Supplied information:
-- ==== Sys2Proof/Certificates/Slice0/Obligations.lean ====
section
/-! DEFINITION. The statements for the provers. Each says of a group of commands that they complete, what they do, and what they leave
alone; or what every command, or every step, keeps. -/

-- The proofs of this file are checked one after another, in one thread.
set_option Elab.async false

open Sys2Proof Sys2Proof.Machine

/-- O1. An item no longer than ItemBytes, offered with a credit, is stored padded with zeros to ItemBytes and counted in. A longer
one offered to an enabled queue is discarded whatever the credits: SizeErrors increments, SIZE_ERROR is set with its source,
Q_SIZE_ERROR is raised, and the queue holds what it held. So a tag of Umbra fills 64 bytes exactly, and a Gauge record of 16 bytes
occupies 64. -/
def Obligations.ItemsFitTheirQueue : Prop :=
  (∀ (q : Nat) (item : List Nat) (s : State), q < 64 → item.length ≤ s.rd (K.qItemBytes q) → s.queCredits q ≠ 0 →
    ∃ t, exec (.queueItemWrite q item) s = .next t ∧
      t.que q = quePut (s.bankSlots q) (s.que q) { bytes := item ++ List.replicate (s.rd (K.qItemBytes q) - item.length) 0, stamp := s.now } ∧
      t.rd (K.qsItemsIn q) = (s.rd (K.qsItemsIn q) + 1) % 2 ^ 64 ∧ (∀ r, r ≠ q → t.que r = s.que r) ∧
      Frame [.regs, .memory] [.one (K.qsFill q), .one (K.qsFillPeak q), .one (K.qsItemsIn q)] s t) ∧
  (∀ (q : Nat) (item : List Nat) (s : State), q < 64 → s.on (K.qQueueEnable q) = true → s.rd (K.qItemBytes q) < item.length →
    ∃ t, exec (.queueItemWrite q item) s = .next t ∧
      t = ((s.inc 32 K.quesSizeErrors).flag (K.qsQueueStatus q) 1 116).raise Ev.qSizeError ∧ t.que q = s.que q ∧
      t.queCredits q = s.queCredits q ∧ t.rd K.quesSizeErrors = (s.rd K.quesSizeErrors + 1) % 2 ^ 32 ∧ t.bit (K.qsQueueStatus q) 0 = true ∧
      Frame sideParts (sideAnd [.one K.quesSizeErrors, .one (K.qsQueueStatus q)]) s t) ∧
  (∀ (id : Nat) (x : Tag), (tagBytes id x).length = 64) ∧
  (∀ l : List Nat, l.length = 16 → (padTo 64 l).length = 64 ∧ (padTo 64 l).take 16 = l)

/-- O2. A column index outside 0..W − 1 is reflected: −j below 0 and 2(W − 1) − j above W − 1; W being even, the reflected column
has the colour of the one asked for, whatever the mosaic phase and row. -/
def Obligations.ColumnReflection : Prop :=
  ∀ (w : Nat) (j : Int), w % 2 = 0 → 0 < w → -(w : Int) < j → j < 2 * (w : Int) - 1 →
    (j < 0 → (reflect w j : Int) = -j) ∧ ((w : Int) - 1 < j → (reflect w j : Int) = 2 * ((w : Int) - 1) - j) ∧
    (0 ≤ j → j ≤ (w : Int) - 1 → (reflect w j : Int) = j) ∧
    (∀ phase row col : Nat, (col : Int) % 2 = j % 2 → mosaicColour phase row (reflect w j) = mosaicColour phase row col)

/-- O3. The counter C, which TimeCounter shows in 64 bits, increments at each FABCLK, which in this model is a step on an empty
queue (log 3); power-on reset clears it, warm reset leaves it counting, and a write to it is refused and changes nothing of it. -/
def Obligations.TimeCounter : Prop :=
  (∀ s : State, s.shown K.timeTimeCounter = s.now % 2 ^ 64) ∧
  (∀ s : State, s.pending = [] → ∃ t, step s = .next t ∧ t.now = s.now + 1 ∧ t.shown K.timeTimeCounter = (s.shown K.timeTimeCounter + 1) % 2 ^ 64) ∧
  (∀ s : State, ∃ t, exec .powerOnReset s = .next t ∧ t.shown K.timeTimeCounter = 0) ∧
  (∀ s : State, ∃ t, exec .warmReset s = .next t ∧ t.shown K.timeTimeCounter = s.shown K.timeTimeCounter) ∧
  (∀ (a : Acc) (s : State), s.writeStatus a K.timeTimeCounter ≠ 0 ∧
    ∃ t, exec (.dictWrite a K.timeTimeCounter) s = .next t ∧ t.shown K.timeTimeCounter = s.shown K.timeTimeCounter)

What is being asked: Which lines in the data above hold the word "Obligations"? Return each of them.

Output for this task:
-- ==== Sys2Proof/Certificates/Slice0/Obligations.lean ====
def Obligations.ItemsFitTheirQueue : Prop :=
def Obligations.ColumnReflection : Prop :=
def Obligations.TimeCounter : Prop :=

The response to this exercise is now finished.